Look below for the line holding "def srcCfgFixed (n" and the line holding "bits [16], RO. -/". Repeat those two and everything between, exactly.

####

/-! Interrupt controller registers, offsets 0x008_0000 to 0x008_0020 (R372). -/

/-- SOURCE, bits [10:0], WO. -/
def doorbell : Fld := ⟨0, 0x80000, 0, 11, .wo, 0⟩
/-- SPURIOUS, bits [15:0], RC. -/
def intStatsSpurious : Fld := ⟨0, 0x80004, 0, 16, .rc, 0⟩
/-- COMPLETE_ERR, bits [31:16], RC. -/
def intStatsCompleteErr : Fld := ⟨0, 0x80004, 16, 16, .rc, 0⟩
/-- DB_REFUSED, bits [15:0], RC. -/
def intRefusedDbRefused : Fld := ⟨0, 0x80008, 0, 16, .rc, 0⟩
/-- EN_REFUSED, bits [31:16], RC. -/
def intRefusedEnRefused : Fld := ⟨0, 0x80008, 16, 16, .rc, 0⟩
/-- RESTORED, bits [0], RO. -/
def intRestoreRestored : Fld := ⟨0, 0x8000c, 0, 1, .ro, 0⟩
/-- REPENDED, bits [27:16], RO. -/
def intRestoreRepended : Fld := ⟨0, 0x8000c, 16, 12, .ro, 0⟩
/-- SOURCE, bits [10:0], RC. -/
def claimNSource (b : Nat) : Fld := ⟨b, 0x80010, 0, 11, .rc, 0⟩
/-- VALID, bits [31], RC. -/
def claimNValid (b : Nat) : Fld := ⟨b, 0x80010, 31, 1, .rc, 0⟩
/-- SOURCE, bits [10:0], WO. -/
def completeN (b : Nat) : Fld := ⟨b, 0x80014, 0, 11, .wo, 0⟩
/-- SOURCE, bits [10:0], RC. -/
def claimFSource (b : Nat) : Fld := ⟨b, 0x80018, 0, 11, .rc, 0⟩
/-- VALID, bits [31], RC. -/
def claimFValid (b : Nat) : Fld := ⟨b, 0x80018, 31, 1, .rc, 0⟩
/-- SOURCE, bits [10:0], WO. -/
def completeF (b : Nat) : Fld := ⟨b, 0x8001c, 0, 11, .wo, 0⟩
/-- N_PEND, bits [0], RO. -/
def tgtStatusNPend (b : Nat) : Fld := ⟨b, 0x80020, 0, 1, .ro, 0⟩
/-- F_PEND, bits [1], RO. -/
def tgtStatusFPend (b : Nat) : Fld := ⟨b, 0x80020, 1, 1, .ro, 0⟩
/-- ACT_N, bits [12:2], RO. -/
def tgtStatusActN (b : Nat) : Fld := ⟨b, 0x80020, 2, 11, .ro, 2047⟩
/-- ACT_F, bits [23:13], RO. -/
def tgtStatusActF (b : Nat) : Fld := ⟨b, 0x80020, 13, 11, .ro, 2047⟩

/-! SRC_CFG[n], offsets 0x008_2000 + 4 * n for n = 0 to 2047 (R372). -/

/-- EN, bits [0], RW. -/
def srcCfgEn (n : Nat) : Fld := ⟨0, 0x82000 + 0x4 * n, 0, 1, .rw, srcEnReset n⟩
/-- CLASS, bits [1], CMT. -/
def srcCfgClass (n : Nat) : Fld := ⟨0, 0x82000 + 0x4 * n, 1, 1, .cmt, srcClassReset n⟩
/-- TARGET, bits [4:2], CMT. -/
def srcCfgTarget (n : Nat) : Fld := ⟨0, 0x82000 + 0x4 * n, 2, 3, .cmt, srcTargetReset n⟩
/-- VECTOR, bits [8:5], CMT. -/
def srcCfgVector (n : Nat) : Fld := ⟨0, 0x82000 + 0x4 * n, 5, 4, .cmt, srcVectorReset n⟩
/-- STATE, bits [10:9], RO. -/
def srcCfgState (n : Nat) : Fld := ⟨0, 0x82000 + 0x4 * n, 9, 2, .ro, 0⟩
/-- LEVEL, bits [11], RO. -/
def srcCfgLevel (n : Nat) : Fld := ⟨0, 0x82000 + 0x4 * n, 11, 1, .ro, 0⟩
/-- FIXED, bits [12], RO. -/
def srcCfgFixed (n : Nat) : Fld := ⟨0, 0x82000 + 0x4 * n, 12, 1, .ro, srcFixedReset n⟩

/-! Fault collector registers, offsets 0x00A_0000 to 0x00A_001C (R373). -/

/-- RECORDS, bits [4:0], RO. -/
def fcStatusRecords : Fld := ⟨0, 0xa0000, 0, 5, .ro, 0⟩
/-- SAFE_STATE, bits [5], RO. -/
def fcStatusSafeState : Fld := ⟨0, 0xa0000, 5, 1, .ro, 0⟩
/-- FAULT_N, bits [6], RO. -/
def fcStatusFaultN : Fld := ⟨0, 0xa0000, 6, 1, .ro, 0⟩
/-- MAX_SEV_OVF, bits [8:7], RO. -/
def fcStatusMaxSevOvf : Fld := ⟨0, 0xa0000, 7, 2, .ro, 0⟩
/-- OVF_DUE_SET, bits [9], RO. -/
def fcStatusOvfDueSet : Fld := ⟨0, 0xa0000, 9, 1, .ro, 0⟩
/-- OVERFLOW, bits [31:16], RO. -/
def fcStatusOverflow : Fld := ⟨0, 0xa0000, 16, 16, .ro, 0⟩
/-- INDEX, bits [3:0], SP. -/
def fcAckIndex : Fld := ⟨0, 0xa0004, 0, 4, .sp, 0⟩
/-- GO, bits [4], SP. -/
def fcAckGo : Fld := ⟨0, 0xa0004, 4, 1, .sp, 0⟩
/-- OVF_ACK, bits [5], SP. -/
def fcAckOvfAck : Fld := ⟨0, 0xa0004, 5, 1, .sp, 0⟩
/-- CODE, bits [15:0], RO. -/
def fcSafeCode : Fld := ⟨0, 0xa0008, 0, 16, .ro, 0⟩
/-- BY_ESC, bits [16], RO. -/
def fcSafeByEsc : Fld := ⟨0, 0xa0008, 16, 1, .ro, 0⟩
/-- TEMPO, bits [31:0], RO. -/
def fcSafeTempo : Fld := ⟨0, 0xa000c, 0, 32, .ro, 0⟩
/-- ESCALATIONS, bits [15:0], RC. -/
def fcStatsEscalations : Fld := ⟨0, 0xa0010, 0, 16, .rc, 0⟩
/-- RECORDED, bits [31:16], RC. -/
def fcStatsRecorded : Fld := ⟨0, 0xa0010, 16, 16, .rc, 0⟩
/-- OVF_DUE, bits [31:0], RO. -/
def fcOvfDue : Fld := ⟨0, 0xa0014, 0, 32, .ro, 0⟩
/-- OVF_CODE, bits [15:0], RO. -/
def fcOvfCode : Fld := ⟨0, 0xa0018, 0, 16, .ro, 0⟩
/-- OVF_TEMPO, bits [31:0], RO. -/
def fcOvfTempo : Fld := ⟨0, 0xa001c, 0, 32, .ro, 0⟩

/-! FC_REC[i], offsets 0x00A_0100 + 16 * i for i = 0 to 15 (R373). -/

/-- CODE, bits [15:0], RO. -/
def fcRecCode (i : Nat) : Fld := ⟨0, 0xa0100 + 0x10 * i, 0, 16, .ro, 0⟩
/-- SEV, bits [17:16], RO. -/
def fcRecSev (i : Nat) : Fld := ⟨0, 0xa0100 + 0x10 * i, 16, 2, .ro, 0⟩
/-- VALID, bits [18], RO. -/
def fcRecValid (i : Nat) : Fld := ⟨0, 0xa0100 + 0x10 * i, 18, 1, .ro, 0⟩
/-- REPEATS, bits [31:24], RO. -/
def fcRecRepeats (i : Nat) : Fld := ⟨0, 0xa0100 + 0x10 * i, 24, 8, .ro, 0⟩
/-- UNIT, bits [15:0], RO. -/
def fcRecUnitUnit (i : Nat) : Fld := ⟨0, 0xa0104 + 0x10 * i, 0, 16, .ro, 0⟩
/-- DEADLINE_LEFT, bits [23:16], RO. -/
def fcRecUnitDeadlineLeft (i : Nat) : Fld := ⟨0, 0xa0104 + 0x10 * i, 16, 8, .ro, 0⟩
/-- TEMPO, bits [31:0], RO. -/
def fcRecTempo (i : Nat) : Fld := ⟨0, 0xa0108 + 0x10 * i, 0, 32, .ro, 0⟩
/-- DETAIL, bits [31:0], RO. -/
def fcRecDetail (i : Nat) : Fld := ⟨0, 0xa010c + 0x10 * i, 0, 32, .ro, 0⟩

####

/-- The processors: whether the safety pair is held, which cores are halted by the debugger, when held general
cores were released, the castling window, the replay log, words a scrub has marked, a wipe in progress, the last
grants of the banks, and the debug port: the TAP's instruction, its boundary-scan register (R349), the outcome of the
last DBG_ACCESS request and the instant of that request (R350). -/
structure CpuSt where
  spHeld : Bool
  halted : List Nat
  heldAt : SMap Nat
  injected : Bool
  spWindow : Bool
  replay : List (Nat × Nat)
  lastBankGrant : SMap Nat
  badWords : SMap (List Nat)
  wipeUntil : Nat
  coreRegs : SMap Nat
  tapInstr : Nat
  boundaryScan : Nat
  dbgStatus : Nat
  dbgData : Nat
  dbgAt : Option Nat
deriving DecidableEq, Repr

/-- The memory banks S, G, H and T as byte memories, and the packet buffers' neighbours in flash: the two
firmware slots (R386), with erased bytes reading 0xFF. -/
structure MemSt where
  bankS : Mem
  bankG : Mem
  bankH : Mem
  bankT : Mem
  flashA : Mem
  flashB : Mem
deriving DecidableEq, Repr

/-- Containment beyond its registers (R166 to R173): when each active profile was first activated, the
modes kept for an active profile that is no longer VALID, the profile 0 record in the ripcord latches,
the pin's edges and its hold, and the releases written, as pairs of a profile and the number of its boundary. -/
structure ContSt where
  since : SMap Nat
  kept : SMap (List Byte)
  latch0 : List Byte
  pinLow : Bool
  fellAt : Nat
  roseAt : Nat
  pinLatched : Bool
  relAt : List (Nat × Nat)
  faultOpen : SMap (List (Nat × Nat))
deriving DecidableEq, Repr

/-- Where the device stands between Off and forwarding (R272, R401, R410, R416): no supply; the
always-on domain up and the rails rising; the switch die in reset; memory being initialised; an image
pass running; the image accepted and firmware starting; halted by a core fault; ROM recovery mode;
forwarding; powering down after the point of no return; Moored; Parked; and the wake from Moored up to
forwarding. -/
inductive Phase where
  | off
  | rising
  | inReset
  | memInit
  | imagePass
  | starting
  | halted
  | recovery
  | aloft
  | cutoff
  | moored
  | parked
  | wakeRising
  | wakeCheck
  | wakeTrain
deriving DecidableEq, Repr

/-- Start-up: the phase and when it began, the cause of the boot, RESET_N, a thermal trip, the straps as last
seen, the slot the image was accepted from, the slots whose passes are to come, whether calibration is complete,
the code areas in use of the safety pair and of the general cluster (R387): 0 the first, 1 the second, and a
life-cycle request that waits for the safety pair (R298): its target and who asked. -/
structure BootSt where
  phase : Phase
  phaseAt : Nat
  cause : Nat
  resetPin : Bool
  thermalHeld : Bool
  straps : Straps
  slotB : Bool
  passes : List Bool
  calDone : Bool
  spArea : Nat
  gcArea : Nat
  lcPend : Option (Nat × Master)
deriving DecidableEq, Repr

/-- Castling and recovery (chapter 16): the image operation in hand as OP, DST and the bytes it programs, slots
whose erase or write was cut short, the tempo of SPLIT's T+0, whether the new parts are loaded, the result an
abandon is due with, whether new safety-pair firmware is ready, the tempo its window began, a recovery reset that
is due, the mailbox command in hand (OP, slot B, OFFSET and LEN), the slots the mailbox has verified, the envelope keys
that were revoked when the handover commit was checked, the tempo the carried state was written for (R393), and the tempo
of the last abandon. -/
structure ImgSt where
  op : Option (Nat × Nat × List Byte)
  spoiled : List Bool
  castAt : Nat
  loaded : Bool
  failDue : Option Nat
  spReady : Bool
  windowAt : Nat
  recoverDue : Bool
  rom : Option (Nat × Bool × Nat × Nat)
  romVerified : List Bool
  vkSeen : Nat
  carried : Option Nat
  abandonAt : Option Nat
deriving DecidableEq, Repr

####

**Reply to the exercise**
def srcCfgFixed (n : Nat) : Fld := ⟨0, 0x82000 + 0x4 * n, 12, 1, .ro, srcFixedReset n⟩

/-! Fault collector registers, offsets 0x00A_0000 to 0x00A_001C (R373). -/

/-- RECORDS, bits [4:0], RO. -/
def fcStatusRecords : Fld := ⟨0, 0xa0000, 0, 5, .ro, 0⟩
/-- SAFE_STATE, bits [5], RO. -/
def fcStatusSafeState : Fld := ⟨0, 0xa0000, 5, 1, .ro, 0⟩
/-- FAULT_N, bits [6], RO. -/
def fcStatusFaultN : Fld := ⟨0, 0xa0000, 6, 1, .ro, 0⟩
/-- MAX_SEV_OVF, bits [8:7], RO. -/
def fcStatusMaxSevOvf : Fld := ⟨0, 0xa0000, 7, 2, .ro, 0⟩
/-- OVF_DUE_SET, bits [9], RO. -/
def fcStatusOvfDueSet : Fld := ⟨0, 0xa0000, 9, 1, .ro, 0⟩
/-- OVERFLOW, bits [31:16], RO. -/
def fcStatusOverflow : Fld := ⟨0, 0xa0000, 16, 16, .ro, 0⟩
/-- INDEX, bits [3:0], SP. -/
def fcAckIndex : Fld := ⟨0, 0xa0004, 0, 4, .sp, 0⟩
/-- GO, bits [4], SP. -/
def fcAckGo : Fld := ⟨0, 0xa0004, 4, 1, .sp, 0⟩
/-- OVF_ACK, bits [5], SP. -/
def fcAckOvfAck : Fld := ⟨0, 0xa0004, 5, 1, .sp, 0⟩
/-- CODE, bits [15:0], RO. -/
def fcSafeCode : Fld := ⟨0, 0xa0008, 0, 16, .ro, 0⟩
/-- BY_ESC, bits [16], RO. -/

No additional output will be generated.